The second component is a win probability model that estimates the likelihood a customer accepts a quote at a given price. Compass built a logistic regression that predicts win probability based on price competitiveness, time to departure, and route characteristics. A synthetic elasticity correction sharpens the model's sensitivity across the full pricing range, extending its reliability beyond the narrow band of prices observed historically.

The third component is a per-quote constrained optimizer that selects the pricing parameter maximizing expected net revenue, subject to floor rates, minimum win probability thresholds, and segment-specific pricing bounds. The optimizer runs in real time via the Dataiku API Node. All model artifacts are retrained through automated Dataiku scenarios, every call is logged, and the legacy static output is returned alongside each result for direct comparison — enabling a controlled, evidence-based transition.

From Static Grids to Intelligent Pricing

Compass replaced a rigid, manually maintained pricing grid with a self-improving optimization engine that learns from market outcomes, responds to real-time capacity dynamics, and protects commercial objectives through explicit constraints — all while preserving full interpretability and zero-disruption integration with existing downstream systems.
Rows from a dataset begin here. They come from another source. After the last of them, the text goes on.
-- ==== Sys2Proof/Tests/System.lean ====
section
/-! SUPPORT. Witnesses: for the statements about launches, teams, contexts, faults, the host, Sextant steps, reductions, the
fabric, management, debugging, the endpoint and the whole machine, a concrete machine that meets each clause's hypotheses
together. Each theorem is named after its statement. -/

set_option maxRecDepth 8000
set_option exponentiation.threshold 4200

namespace Sys2Proof.Tests

open Sys2Proof Sys2Proof.Machine

/-! ## Launches -/

/-- A packet of KIND 2 with one field of width 1 whose task record is at 0x18000, of SCOPE 4 (R343). -/
def packet : Nat := 0x10102 + 0x18000 * 2 ^ 64 + 4 * 2 ^ 288

/-- Page tables at 0x10000 to 0x12FFF that map the first GiB onto itself; launch queue 0's entry at 0x14000 (R340); the task
record at 0x18000, with EXT 0 = 1 (R347); and its team image at 0x1C000, with ENT0 = 0x4000 and REGSZ 1 (R348). -/
def launchMem : Mem :=
  Mem.write (Mem.write (Mem.write (Mem.write (Mem.write (Mem.write (Mem.write [] 0x10000 0x11001 8) 0x11000 0x12001 8) 0x12000 0xF 8)
    0x14000 (0x50000 + 0x84 * 2 ^ 64) 32) 0x18000 (0x1C000 + 2 ^ 64) 64) 0x1C000 0x4000 8) 0x1C040 1 1

def launchCtx (x : Option Nat) : Context :=
  { ptroot := 0x10000, lqtab := 0x14000, scopetab := 0, aptab := 0x4000, launchQs := Vector.replicate 16 { packet := x } }
def launchMachine (x : Option Nat) : State := { st team with hbm := launchMem, contexts := [(0, launchCtx x)] }

def isBytes (r : Rd) (v : Nat) : Bool :=
  match r with
  | .bytes w => w == v
  | _ => false

theorem bytesRead {r : Rd × State} {v : Nat} (h : isBytes r.1 v = true) : r = (.bytes v, r.2) := by
  obtain ⟨x, s⟩ := r
  match x, h with
  | .bytes w, h => simp only [isBytes, beq_iff_eq] at h; subst h; rfl

def isAccept : Verdict → Bool
  | .accept .. => true
  | _ => false

def isRefuse (v : Verdict) (d : Nat) : Bool :=
  match v with
  | .refuse (e, none) => e == d
  | _ => false

theorem accepted {r : Verdict × State} (h : isAccept r.1 = true) : ∃ t c a k s1, r = (.accept t c a k, s1) := by
  obtain ⟨x, s⟩ := r
  match x, h with
  | .accept t c a k, _ => exact ⟨t, c, a, k, s, rfl⟩

theorem refused {r : Verdict × State} {d : Nat} (h : isRefuse r.1 d = true) : r = (.refuse (d, none), r.2) := by
  obtain ⟨x, s⟩ := r
  match x, h with
  | .refuse (e, none), h => simp only [isRefuse, beq_iff_eq] at h; subst h; rfl

/-- The image and the task of that launch, and a launch of one task in a given state. -/
def image : TeamImage where
  ents := [0x4000, 0, 0, 0, 0]
  trapEnt := 0
  views := [0, 0, 0, 0]
  regsz := 1
  wbg := 0
  abg := 0
  cbg := 0
  spg := 0
  ntiles := 0
  binds := []
  tiles := []
def task : Task := { image := image, exts := [1], perm := [0], gb := 32, heights := [], maps := [], preds := [] }
def readyTask : Task := { task with st := .ready, gen := 1, extents := [1] }
def launchOf (t : Task) : Launch :=
  { ctx := 0, queue := 0, index := 0, pri := 0, ovl := false, nf := 1, fws := [1], dims := [0, 0, 0, 0], seed := 0, scope := 4,
    notifyS := 0, notifyH := 0, compl := 0, arg := 0, cores := [0], scopes := [], apertures := [], tasks := [t] }
def withLaunch (l : Launch) : State := { launchMachine none with launches := [(3, l)], nextLaunch := 4 }
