-- ==== Sys2Proof/Tests/Words.lean ====
section
/-! SUPPORT. Witnesses: for the statements about words, a concrete place, word and operands that meet each clause's hypotheses
together. Each theorem is named after its statement. -/

set_option maxRecDepth 8000

namespace Sys2Proof.Tests

open Sys2Proof Sys2Proof.Machine

/-- Stream 0 of the test team. -/
def h0 : Here := here team 0

/-- The gate of `reg` off: predicate p1, which holds 0. -/
def regOff : RegW := { reg with pred := 1 }

/-- Vector registers v1, v2, v3 and v0 as operands. -/
def vec : RegW := { reg with d := 0x40, a := 0x41, b := 0x42, c := 0x43 }

/-- The team whose s1 and s2 hold given values. -/
def withScalars (a b : Nat) : Team := { team with regs := Mem.write (Mem.write [] 8 a 8) 16 b 8 }

theorem meets_ScalarRegisterForms :
    (∀ p ∈ ([(2, 2), (1, 2), (2, 4), (2, 12), (3, 4)] : List (Nat × Nat)), ∀ r ∈ [reg, regOff],
      h0.Ready r.mods (h0.scalarUses r p.1 p.2)) ∧
    h0.Ready reg.mods
      { opds := [opdW 0 reg.d 1 true, opdR 1 reg.a 1, opdR 2 reg.b 1], predR := gateReads reg.pred, lat := 2, holds := true } :=
  ⟨fun p hp r hr => ready (by revert p r; decide), ready (by decide)⟩

theorem meets_ScalarComparisons :
    (∀ r ∈ [reg, regOff],
      h0.Ready r.mods (h0.testUses r [opdB 1 r.a 1 (typeMask r), opdB 2 r.b 1 (typeMask r)] []) ∧
      h0.Ready r.mods (h0.testUses r [] [r.a.toNat, r.b.toNat]) ∧ h0.Ready r.mods (h0.testUses r [] [r.a.toNat]) ∧
      h0.Ready r.mods (h0.testUses r [opdR 1 r.a 1] []) ∧
      h0.Ready r.mods
        { opds := [opdW 0 r.d 1 (h0.gate0 r.pred r.pn)], predR := gateReads r.pred ++ [r.a.toNat], lat := 2,
          holds := h0.gate0 r.pred r.pn, off := !h0.gate0 r.pred r.pn }) :=
  fun r hr => ⟨ready (by revert r; decide), ready (by revert r; decide), ready (by revert r; decide), ready (by revert r; decide),
    ready (by revert r; decide)⟩

def imm : ImmW := ⟨⟨false, false, 0, false⟩, 0x20, 1, 2, 3⟩

theorem meets_ImmediateWords :
    (∀ lat ∈ [2, 4], h0.Ready imm.mods (immUses imm [opdR 1 imm.a 1] lat) ∧ h0.Ready imm.mods (immUses imm [] lat)) ∧
    h0.Ready imm.mods (immUses imm [opdR 1 imm.a 1, opdR 3 (imm.imm.extractLsb' 0 8) 1] 2) :=
  ⟨fun lat hl => ⟨ready (by revert lat; decide), ready (by revert lat; decide)⟩, ready (by decide)⟩

def br : BrW := ⟨⟨false, false, 0, false⟩, 0x43, 3, 1, 0, 1, 0⟩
Win Probability from Sparse Outcomes

Win rates in competitive air cargo spot markets are inherently low, meaning any individual route accumulates very few usable outcomes over time. Compass built a logistic regression that estimates win probability based on price competitiveness, time to departure, and route characteristics. A synthetic elasticity correction ensures the model responds meaningfully across the full pricing range, and route-level pooling allows the model to learn from similar lanes rather than relying on any single route's limited history.

Benefit: The optimizer gains a reliable signal of customer price sensitivity even on routes with sparse historical data, enabling the system to price competitively across the network rather than defaulting to the conservative static table.

Capacity-Aware Price Adjustment

The static tables applied the same pricing factor to all flights at the same capacity utilization and days-to-departure combination, regardless of whether a flight was running ahead of or behind its own history. Compass replaced this with a booking curve deviation approach that measures relative capacity scarcity at multiple levels of granularity. A commercial strategy parameter scales the benchmark based on each segment's priority, so two flights at the same fill level with the same days remaining are priced very differently depending on how each compares to its own adjusted historical norm.

Benefit: The airline can now capture additional yield on flights filling faster than expected while staying competitive on flights that are lagging — a distinction the static tables were structurally incapable of making.

Autonomous Decision-Making with Built-In Safeguards

The optimizer runs autonomously but is bounded at every level. Floor rates ensure no quote falls below cost recovery or a defined minimum relative to the lane's commercial target. Segment-specific pricing bounds enforce commercial strategy. A minimum win-probability constraint prevents sacrificing all volume for margin. If the model lacks sufficient confidence or no feasible pricing solution exists within the defined constraints, the system degrades gracefully to the legacy approach. The phased rollout allows the commercial team to validate the optimizer's judgment before granting it full pricing authority.

Benefit: The commercial team retains full strategic control through explicit constraints while the optimizer handles per-quote computation autonomously at scale. The graceful fallback and phased rollout give the team the confidence to trust the system's judgment before full deployment — ensuring the transition from static to dynamic pricing is both smooth and reversible.